Violence in America has become routine, almost expected as a new normal. There is more at work here than the limited debates about gun culture or the sordid implication that violence is largely produced by people with mental health problems. Violence saturates American culture domestically and in foreign policy. It defines the mainstream notion of a vitriolic masculinity and militarization of social relations manifested in a growing assault on women’s bodies, undocumented immigrants, young people living in poverty, indigenous populations, and the elderly who are warehoused in dilapidated and dangerous nursing homes.
The spectacle of violence dominates the mainstream media adding to a culture of cruelty and misdirected notion of pleasure in which violence becomes the chief source of entertainment. Violence is a business and source of profit for the merchants of death that include lobbyists for the defense industries, the National Rifle Association, and the gun dealers.
The mass shootings that extend from Columbine and Las Vegas to more recently Boulder and Atlanta raise more questions than answers.
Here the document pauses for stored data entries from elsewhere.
-- ==== Sys2Proof/Machine/Flags.lean ====
section
/-! DEFINITION. Check codes and computed flags: the CRCs of R270, R289 and R441, and parity. -/

namespace Sys2Proof.Machine

/-- One bit of a CRC that shifts left: width, polynomial, register, input bit. -/
def crcBit (w poly r : Nat) (b : Bool) : Nat :=
  let top := r.testBit (w - 1) != b
  let x := r * 2 % 2 ^ w
  if top then x ^^^ poly else x

/-- The bits of a byte, most significant first. -/
def bitsMsb (b : Byte) : List Bool := (List.range 8).map fun i => b.toNat.testBit (7 - i)

/-- The bits of a byte, least significant first. -/
def bitsLsb (b : Byte) : List Bool := (List.range 8).map fun i => b.toNat.testBit i

/-- A CRC over bits. -/
def crcBits (w poly init : Nat) (l : List Bool) : Nat := l.foldl (crcBit w poly) init

/-- The bits of `n` reversed within `w`. -/
def reflect (w n : Nat) : Nat := (List.range w).foldl (fun a i => a * 2 + (n.testBit i).toNat) 0

/-- CRC-32 with the IEEE 802.3 polynomial (R61, R270, R567). -/
def crc32 (l : List Byte) : Nat :=
  reflect 32 (crcBits 32 0x04C11DB7 0xFFFFFFFF (l.flatMap bitsLsb)) ^^^ 0xFFFFFFFF

/-- The channel-status CRCC: x^8 + x^4 + x^3 + x^2 + 1, preset to all ones, in transmission order (R289). -/
def csCrcc (l : List Byte) : Nat := reflect 8 (crcBits 8 0x1D 0xFF (l.flatMap bitsLsb))

/-- HEC of an Ezavo header: x^8 + x^2 + x + 1 over bits [63:8], preset to 0, XORed with 0x55 (R441). -/
def hec (header : Nat) : Nat := crcBits 8 0x07 0 ((bytesBE 7 (header / 256)).flatMap bitsMsb) ^^^ 0x55

/-- PCRC of an Ezavo cell: x^12 + x^11 + x^3 + x^2 + x + 1 over the payload, preset to all ones (R441). -/
def pcrc (payload : List Byte) : Nat := crcBits 12 0x80F 0xFFF (payload.flatMap bitsMsb)

/-- Even parity of bytes: the XOR of all their bits (R141). -/
def parity (l : List Byte) : Bool := (l.flatMap bitsMsb).foldl (· != ·) false

/-- PAR of a cell: bit i is the parity of payload bytes 16 i to 16 i + 15 (R141). -/
def cellPar (payload : List Byte) : Nat := (List.range 8).foldl (fun a i => a + (parity (slice payload (16 * i) 16)).toNat * 2 ^ i) 0

end Sys2Proof.Machine
end

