-- ==== Sys2Proof/Machine/Dictionary.lean ====
section
/-! DEFINITION. The object dictionary: what the object tables of the spec say of every object (R18, R19, R516, R517, R555). -/

namespace Sys2Proof.Machine

/-- The type of an object's value (R18). -/
inductive Ty where
  | bool | u8 | u16 | u32 | u64 | s16 | s32 | s64 | q420 | enum8 | bits32 | time80 | tick64 | route
  | str (n : Nat)
  | blob (n : Nat)
  deriving DecidableEq, Repr

/-- The access code of an object (R19). -/
inductive Acc where
  | R | W | S | X | J | RW | WP | SP
  deriving DecidableEq, Repr

/-- The Default column: a number, `n` bytes of zero, bytes padded to the type's size, blank, or a default stated by rule. -/
inductive Dflt where
  | num (n : Nat) | fill (n : Nat) | text (cs : List Nat) | none | by
  deriving DecidableEq, Repr

/-- The part of the Range column that one value shows: `u`/`s` unsigned and signed bounds, `uOr` bounds or one further value,
`mask` the bits that exist, `step` bounds and a step, `many` a whole number of elements, `format` a format code of R197. -/
inductive Rng where
  | any | u (lo hi : Nat) | s (lo hi : Int) | uOr (lo hi x : Nat) | oneOf (l : List Nat) | mask (m : Nat)
  | step (lo hi k : Nat) | many (k : Nat) | format
  deriving DecidableEq, Repr

/-- One row of an object table: class, instances on the largest member, first parameter, number of parameters, whether a
channel digit precedes the parameter (class 0C), type, access, roles (OPR 1, ENG 2, SEC 4), default, range, and whether a read
returns the value sampled at seam cycle 16. -/
structure ObjRow where
  cls : Nat
  insts : List (Nat × Nat)
  par : Nat
  cnt : Nat
  chan : Bool
  ty : Ty
  acc : Acc
  roles : Nat
  dflt : Dflt
  rng : Rng
  ctr : Bool
  deriving DecidableEq, Repr

/-- The object table of class 00. -/
def rows00 : List ObjRow := [
  ⟨0x00, [(0x0, 0x0)], 0x000, 1, false, (.str 32), .R, 7, .text [0x4B, 0x6F, 0x6C, 0x65, 0x69, 0x70, 0x61, 0x20, 0x4D, 0x69, 0x63, 0x72, 0x6F, 0x73, 0x79, 0x73, 0x74, 0x65, 0x6D, 0x73], .any, false⟩,
  ⟨0x00, [(0x0, 0x0)], 0x001, 1, false, (.str 16), .R, 7, .text [0x54, 0x72, 0x6F, 0x6D, 0x65, 0x6E], .any, false⟩,
  ⟨0x00, [(0x0, 0x0)], 0x002, 1, false, .enum8, .R, 7, .by, .any, false⟩,
  ⟨0x00, [(0x0, 0x0)], 0x003, 1, false, (.str 16), .R, 7, .by, .any, false⟩,
  ⟨0x00, [(0x0, 0x0)], 0x004, 1, false, .u16, .R, 6, .by, .any, false⟩,
  ⟨0x00, [(0x0, 0x0)], 0x005, 1, false, (.str 24), .R, 7, .by, .any, false⟩,
  ⟨0x00, [(0x0, 0x0)], 0x006, 1, false, (.blob 6), .R, 2, .by, .any, false⟩,
  ⟨0x00, [(0x0, 0x0)], 0x007, 1, false, .u32, .R, 7, .by, .any, false⟩,
  ⟨0x00, [(0x0, 0x0)], 0x008, 1, false, .u32, .R, 6, .by, .any, false⟩,
  ⟨0x00, [(0x0, 0x0)], 0x009, 1, false, (.str 64), .SP, 2, .fill 64, .any, false⟩,
  ⟨0x00, [(0x0, 0x0)], 0x00A, 1, false, (.str 64), .SP, 2, .fill 64, .any, false⟩,
  ⟨0x00, [(0x0, 0x0)], 0x00B, 1, false, .enum8, .R, 7, .num 0, .any, false⟩,
  ⟨0x00, [(0x0, 0x0)], 0x00C, 1, false, .u64, .R, 3, .num 0, .any, false⟩,
  ⟨0x00, [(0x0, 0x0)], 0x00D, 1, false, .s16, .R, 3, .num 0, .any, false⟩,
  ⟨0x00, [(0x0, 0x0)], 0x00E, 1, false, .s16, .R, 2, .num 0, .any, false⟩,
  ⟨0x00, [(0x0, 0x0)], 0x00F, 1, false, .s16, .SP, 2, .num 0x3E8, .s 500 1050, false⟩,
  ⟨0x00, [(0x0, 0x0)], 0x010, 1, false, .bits32, .R, 7, .num 0x1FFFFFFF, .any, false⟩,
  ⟨0x00, [(0x0, 0x0)], 0x011, 1, false, .u16, .R, 3, .by, .any, false⟩,
  ⟨0x00, [(0x0, 0x0)], 0x012, 1, false, .u8, .R, 3, .by, .any, false⟩,
  ⟨0x00, [(0x0, 0x0)], 0x013, 1, false, .u8, .R, 3, .by, .any, false⟩,
  ⟨0x00, [(0x0, 0x0)], 0x014, 1, false, .u16, .R, 3, .by, .any, false⟩,
  ⟨0x00, [(0x0, 0x0)], 0x015, 1, false, .bool, .R, 3, .by, .any, false⟩,
  ⟨0x00, [(0x0, 0x0)], 0x016, 1, false, .u8, .R, 3, .by, .any, false⟩,
  ⟨0x00, [(0x0, 0x0)], 0x017, 1, false, .u8, .R, 3, .by, .any, false⟩,
  ⟨0x00, [(0x0, 0x0)], 0x018, 1, false, .u8, .R, 3, .by, .any, false⟩,
  ⟨0x00, [(0x0, 0x0)], 0x019, 1, false, .u16, .R, 3, .by, .any, false⟩,
  ⟨0x00, [(0x0, 0x0)], 0x01A, 1, false, .u16, .R, 3, .by, .any, false⟩,
  ⟨0x00, [(0x0, 0x0)], 0x01B, 1, false, .bool, .R, 6, .by, .any, false⟩,
  ⟨0x00, [(0x0, 0x0)], 0x020, 1, false, .u16, .R, 2, .num 0x1D40, .any, false⟩,
  ⟨0x00, [(0x0, 0x0)], 0x021, 1, false, .u8, .R, 2, .num 0x4B, .any, false⟩,
  ⟨0x00, [(0x0, 0x0)], 0x022, 1, false, .u32, .R, 2, .num 0x40000, .any, false⟩,
  ⟨0x00, [(0x0, 0x0)], 0x023, 1, false, .u16, .R, 2, .num 0x1400, .any, false⟩,
  ⟨0x00, [(0x0, 0x0)], 0x024, 1, false, .u16, .R, 2, .num 0xFFEF, .any, false⟩,
  ⟨0x00, [(0x0, 0x0)], 0x025, 1, false, .u8, .R, 2, .num 0x18, .any, false⟩,
  ⟨0x00, [(0x0, 0x0)], 0x026, 1, false, .u64, .R, 3, .by, .any, false⟩,
  ⟨0x00, [(0x0, 0x0)], 0x027, 1, false, .u64, .R, 3, .by, .any, false⟩,
  ⟨0x00, [(0x0, 0x0)], 0x028, 1, false, .u16, .R, 3, .by, .any, false⟩,
  ⟨0x00, [(0x0, 0x0)], 0x029, 1, false, .u32, .R, 3, .by, .any, false⟩,
  ⟨0x00, [(0x0, 0x0)], 0x02A, 1, false, .u16, .R, 3, .by, .any, false⟩,
  ⟨0x00, [(0x0, 0x0)], 0x02B, 1, false, .u16, .R, 3, .by, .any, false⟩,
  ⟨0x00, [(0x0, 0x0)], 0x040, 1, false, .bool, .X, 6, .none, .oneOf [1], false⟩,
  ⟨0x00, [(0x0, 0x0)], 0x041, 1, false, .u32, .X, 4, .none, .oneOf [0x00464400], false⟩,
  ⟨0x00, [(0x0, 0x0)], 0x050, 1, false, .u8, .J, 2, .none, .uOr 0 28 0xFF, false⟩,
  ⟨0x00, [(0x0, 0x0)], 0x051, 1, false, .enum8, .J, 2, .none, .oneOf [0, 1], false⟩,
  ⟨0x00, [(0x0, 0x0)], 0x052, 1, false, .u64, .W, 2, .num 0, .any, false⟩,
  ⟨0x00, [(0x0, 0x0)], 0x060, 1, false, .bits32, .RW, 2, .num 0, .mask 0x1F, false⟩]

/-- The object table of class 01. -/
def rows01 : List ObjRow := [
  ⟨0x01, [(0x0, 0x0)], 0x000, 1, false, .tick64, .R, 7, .num 0, .any, true⟩,
  ⟨0x01, [(0x0, 0x0)], 0x001, 1, false, .bool, .R, 7, .num 0, .any, false⟩,
  ⟨0x01, [(0x0, 0x0)], 0x002, 1, false, .enum8, .R, 7, .num 0, .any, false⟩,
  ⟨0x01, [(0x0, 0x0)], 0x003, 1, false, .u64, .R, 2, .num 0x1F400000000000, .any, false⟩,
  ⟨0x01, [(0x0, 0x0)], 0x004, 1, false, .time80, .W, 2, .num 0, .any, false⟩,
  ⟨0x01, [(0x0, 0x0)], 0x005, 1, false, .time80, .X, 2, .none, .any, false⟩,
  ⟨0x01, [(0x0, 0x0)], 0x006, 1, false, .s16, .WP, 2, .num 0x25, .s 0 255, false⟩,
  ⟨0x01, [(0x0, 0x0)], 0x010, 1, false, .enum8, .R, 7, .num 3, .any, false⟩,
  ⟨0x01, [(0x0, 0x0)], 0x011, 1, false, .enum8, .R, 2, .num 0, .any, false⟩,
  ⟨0x01, [(0x0, 0x0)], 0x012, 1, false, .u8, .R, 2, .num 0, .any, false⟩,
  ⟨0x01, [(0x0, 0x0)], 0x013, 1, false, .tick64, .R, 3, .num 0, .any, false⟩,
  ⟨0x01, [(0x0, 0x0)], 0x014, 1, false, .u32, .R, 3, .num 0, .any, true⟩,
  ⟨0x01, [(0x0, 0x0)], 0x015, 1, false, .u32, .R, 2, .num 0, .any, false⟩,
  ⟨0x01, [(0x0, 0x0)], 0x016, 1, false, .u16, .R, 2, .num 0, .any, false⟩,
  ⟨0x01, [(0x0, 0x0)], 0x017, 1, false, .enum8, .R, 3, .num 0, .any, false⟩,
  ⟨0x01, [(0x0, 0x0)], 0x020, 1, false, .u64, .R, 2, .num 0, .any, true⟩,
  ⟨0x01, [(0x0, 0x0)], 0x021, 1, false, .u64, .R, 2, .num 0, .any, true⟩,
  ⟨0x01, [(0x0, 0x0)], 0x022, 1, false, .tick64, .R, 2, .num 0, .any, false⟩,
  ⟨0x01, [(0x0, 0x0)], 0x023, 1, false, .bits32, .RW, 2, .num 0, .mask 0x7, false⟩,
  ⟨0x01, [(0x0, 0x0)], 0x024, 1, false, (.blob 32), .R, 2, .fill 0, .any, false⟩,
  ⟨0x01, [(0x0, 0x0)], 0x025, 1, false, .u16, .R, 2, .num 0, .any, false⟩,
  ⟨0x01, [(0x0, 0x0)], 0x030, 1, false, .u32, .R, 2, .num 0, .any, true⟩,
  ⟨0x01, [(0x0, 0x0)], 0x031, 1, false, .tick64, .R, 2, .num 0, .any, false⟩]
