-- ==== Sys2Proof/Machine/Formats.lean ====
section
/-! DEFINITION. Video formats, frame rates and line rates (R58, R130, R194 to R199). -/

namespace Sys2Proof.Machine

/-- RASTER of a format code (R197). -/
def fmtRaster (f : Nat) : Nat := field f 15 12

/-- SCAN of a format code (R197): 0 progressive, 1 interlaced, 2 PsF. -/
def fmtScan (f : Nat) : Nat := field f 11 10

/-- SAMPLING of a format code (R197): 0 4:2:2 10-bit, 1 4:4:4 10-bit, 2 4:4:4 12-bit. -/
def fmtSampling (f : Nat) : Nat := field f 9 8

/-- RATE of a format code (R197). -/
def fmtRate (f : Nat) : Nat := field f 7 4

/-- The exact frame rate of a rate code, as a fraction of frames per second; 0 for a reserved code (R197). -/
def rateFrac : Nat → Nat × Nat
  | 1 => (24000, 1001) | 2 => (24, 1) | 3 => (25, 1) | 4 => (30000, 1001) | 5 => (30, 1) | 6 => (50, 1)
  | 7 => (60000, 1001) | 8 => (60, 1) | 9 => (100, 1) | 10 => (120000, 1001) | 11 => (120, 1) | _ => (0, 1)

/-- Whether a rate code is of the fractional family (R130). 29.97 also runs in family 0, for 525-line outputs only (R195). -/
def rateFractional (r : Nat) : Bool := [1, 4, 7, 10].contains r

/-- Active width of a raster (R197). -/
def rasterWidth : Nat → Nat
  | 1 => 720 | 2 => 720 | 3 => 1280 | 4 => 1920 | 5 => 3840 | 6 => 7680 | _ => 0

/-- Active lines of a raster (R197). -/
def rasterLines : Nat → Nat
  | 1 => 486 | 2 => 576 | 3 => 720 | 4 => 1080 | 5 => 2160 | 6 => 4320 | _ => 0

/-- Total lines of a frame of a raster (R58, R196). -/
def rasterTotal : Nat → Nat
  | 1 => 525 | 2 => 625 | 3 => 750 | 4 => 1125 | 5 => 2250 | 6 => 4500 | _ => 0

/-- The line rate code that carries a format (R194, R196): 1 SD to 6 24G; 7 for the group modes; 0 where R196 lists no such
combination. -/
def fmtClass (f : Nat) : Nat :=
  let p := fmtScan f == 0
  let r := fmtRate f
  let plain := fmtSampling f == 0
  if field f 3 0 ≠ 0 ∨ fmtSampling f = 3 ∨ fmtScan f = 3 then 0 else
  match fmtRaster f with
  | 1 => if fmtScan f = 1 ∧ r = 4 ∧ plain then 1 else 0
  | 2 => if fmtScan f = 1 ∧ r = 3 ∧ plain then 1 else 0
  | 3 => if p ∧ 1 ≤ r ∧ r ≤ 8 then (if plain then 2 else 3) else 0
  | 4 =>
    if fmtScan f = 1 then (if 3 ≤ r ∧ r ≤ 5 then (if plain then 2 else 3) else 0)
    else if 1 ≤ r ∧ r ≤ 5 then (if plain then 2 else 3)
    else if ¬ p then 0
    else if 6 ≤ r ∧ r ≤ 8 then (if plain then 3 else 4)
    else if 9 ≤ r ∧ r ≤ 11 ∧ plain then 5 else 0
  | 5 =>
    if ¬ p then 0
    else if 1 ≤ r ∧ r ≤ 5 then (if plain then 4 else 5)
    else if 6 ≤ r ∧ r ≤ 8 then (if plain then 5 else 6)
    else if 9 ≤ r ∧ r ≤ 11 ∧ plain then 6 else 0
  | 6 =>
    if ¬ p then 0
    else if 1 ≤ r ∧ r ≤ 5 then 7
    else if 6 ≤ r ∧ r ≤ 8 ∧ plain then 7 else 0
  | _ => 0

/-- Whether a format code is one of R196. -/
def formatOk (f : Nat) : Bool := fmtClass f != 0

/-- Bits per pixel of a sampling (R1 of the capacity sums, R197). -/
def samplingBits : Nat → Nat
  | 0 => 20 | 1 => 30 | 2 => 36 | _ => 0

/-- Bytes of an active line of a format (R58). -/
def lineBytes (f : Nat) : Nat := rasterWidth (fmtRaster f) * samplingBits (fmtSampling f) / 8

/-- Cells reserved per tick for a video read or write of a format (R58). -/
def cellsPerTick (f : Nat) : Nat :=
  let q := rateFrac (fmtRate f)
  ceilDiv (lineBytes f * rasterTotal (fmtRaster f) * q.1) (24576000 * q.2)

/-- The write reservation of an enabled SDI input of a rate class, or of a group mode, 7 (R196). -/
def classCells : Nat → Nat
  | 1 => 2 | 2 => 7 | 3 => 14 | 4 => 27 | 5 => 53 | 6 => 106 | 7 => 211 | _ => 0

/-- Active lines of a frame, or of a field for interlaced formats (R57, R149). -/
def fmtGroupLines (f : Nat) : Nat := if fmtScan f = 1 then rasterLines (fmtRaster f) / 2 else rasterLines (fmtRaster f)

/-- Line groups of a frame, or of a field for interlaced formats (R57). -/
def lineGroups (f : Nat) : Nat :=
  let l := rasterLines (fmtRaster f)
  ceilDiv (if fmtScan f = 1 then l / 2 else l) 8

/-- Active pixels per second, as a fraction (R68). -/
def pixelRate (f : Nat) : Nat × Nat :=
  let q := rateFrac (fmtRate f)
  (rasterWidth (fmtRaster f) * rasterLines (fmtRaster f) * q.1, q.2)

/-- Bytes of a frame of a format (R41). -/
def frameBytes (f : Nat) : Nat := lineBytes f * rasterLines (fmtRaster f)

/-- A reference sync code of R198. -/
def refSyncOk (n : Nat) : Bool :=
  let r := n % 16
  match n / 16 with
  | 1 => r == 4
  | 2 => r == 3
  | 3 => decide (1 ≤ r ∧ r ≤ 8)
  | 4 => decide (3 ≤ r ∧ r ≤ 5)
  | 5 => decide (1 ≤ r ∧ r ≤ 8)
  | 6 => decide (1 ≤ r ∧ r ≤ 5)
  | _ => false

/-- Period of one frame of a rate code in ps, rounded down; 0 for a reserved code. -/
def framePs (r : Nat) : Nat :=
  let q := rateFrac r
  if q.1 = 0 then 0 else 1000000000000 * q.2 / q.1

/-- The sample rates of the audio ports in Hz, by ACS_RATE code (R131). -/
def acsHz : Nat → Nat
  | 0 => 32000 | 1 => 44100 | 2 => 48000 | 3 => 88200 | 4 => 96000 | 5 => 176400 | 6 => 192000 | _ => 0

end Sys2Proof.Machine
end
The United States has a culture soaked in blood, and violence is its calling card. Violence becomes visible in the most shocking of instances, but it is the slow, accumulating violence beneath the surface of the mass killings that needs to be addressed. This extends from a savage form of capitalism that denigrates anything and anyone that does not fit into the script of commercial exchange to the systemic and death dealing forms of systemic racism, sexism, nativism, and militarism that permeate every aspect of society and provide the fodder for explosions of violence that now define all social relations, including the destruction of the planet.
The shootings, pipe bombs, drive by killings, gun mania, police violence, and prison-industrial complex must be seen within a broader understanding of a society marked by massive inequality, systemic injustice, and death dealing poverty. Matters of violence must be examined critically within the totality of sites in which it takes place, which serve to mutually reinforce the legitimacy of a war culture, a ruthless survival of the fittest economic system, and a plague of massive aggression against the most vulnerable populations. Everyday violence, including mass shootings, have to be linked to state violence, underwritten by a political culture indifferent to the value of human life, except for the rich and privileged.
If we want a real debate about violence, it is crucial to understand it as part of a larger social order that enacts the abandonment of public goods, health care for all, basic social provisions, democratic values and democracy itself. America is addicted to violence because it has become the organizing principle of a predatory socio-political-economic system in which human suffering, human misery, and death function as a valued form of political and economic currency. The mass shootings that have become expressions of daily life are signposts that make clear that America has become a failed state, a country in which fascism now has a smooth edge.
The conditions for democracy have been obliterated under neoliberal capitalism. In its place is a society imbued with a penchant for violence. America has a fascist problem that marks its emergence into an age of public death and political psychosis, and it must be addressed if we are to think our way to a different politics and future.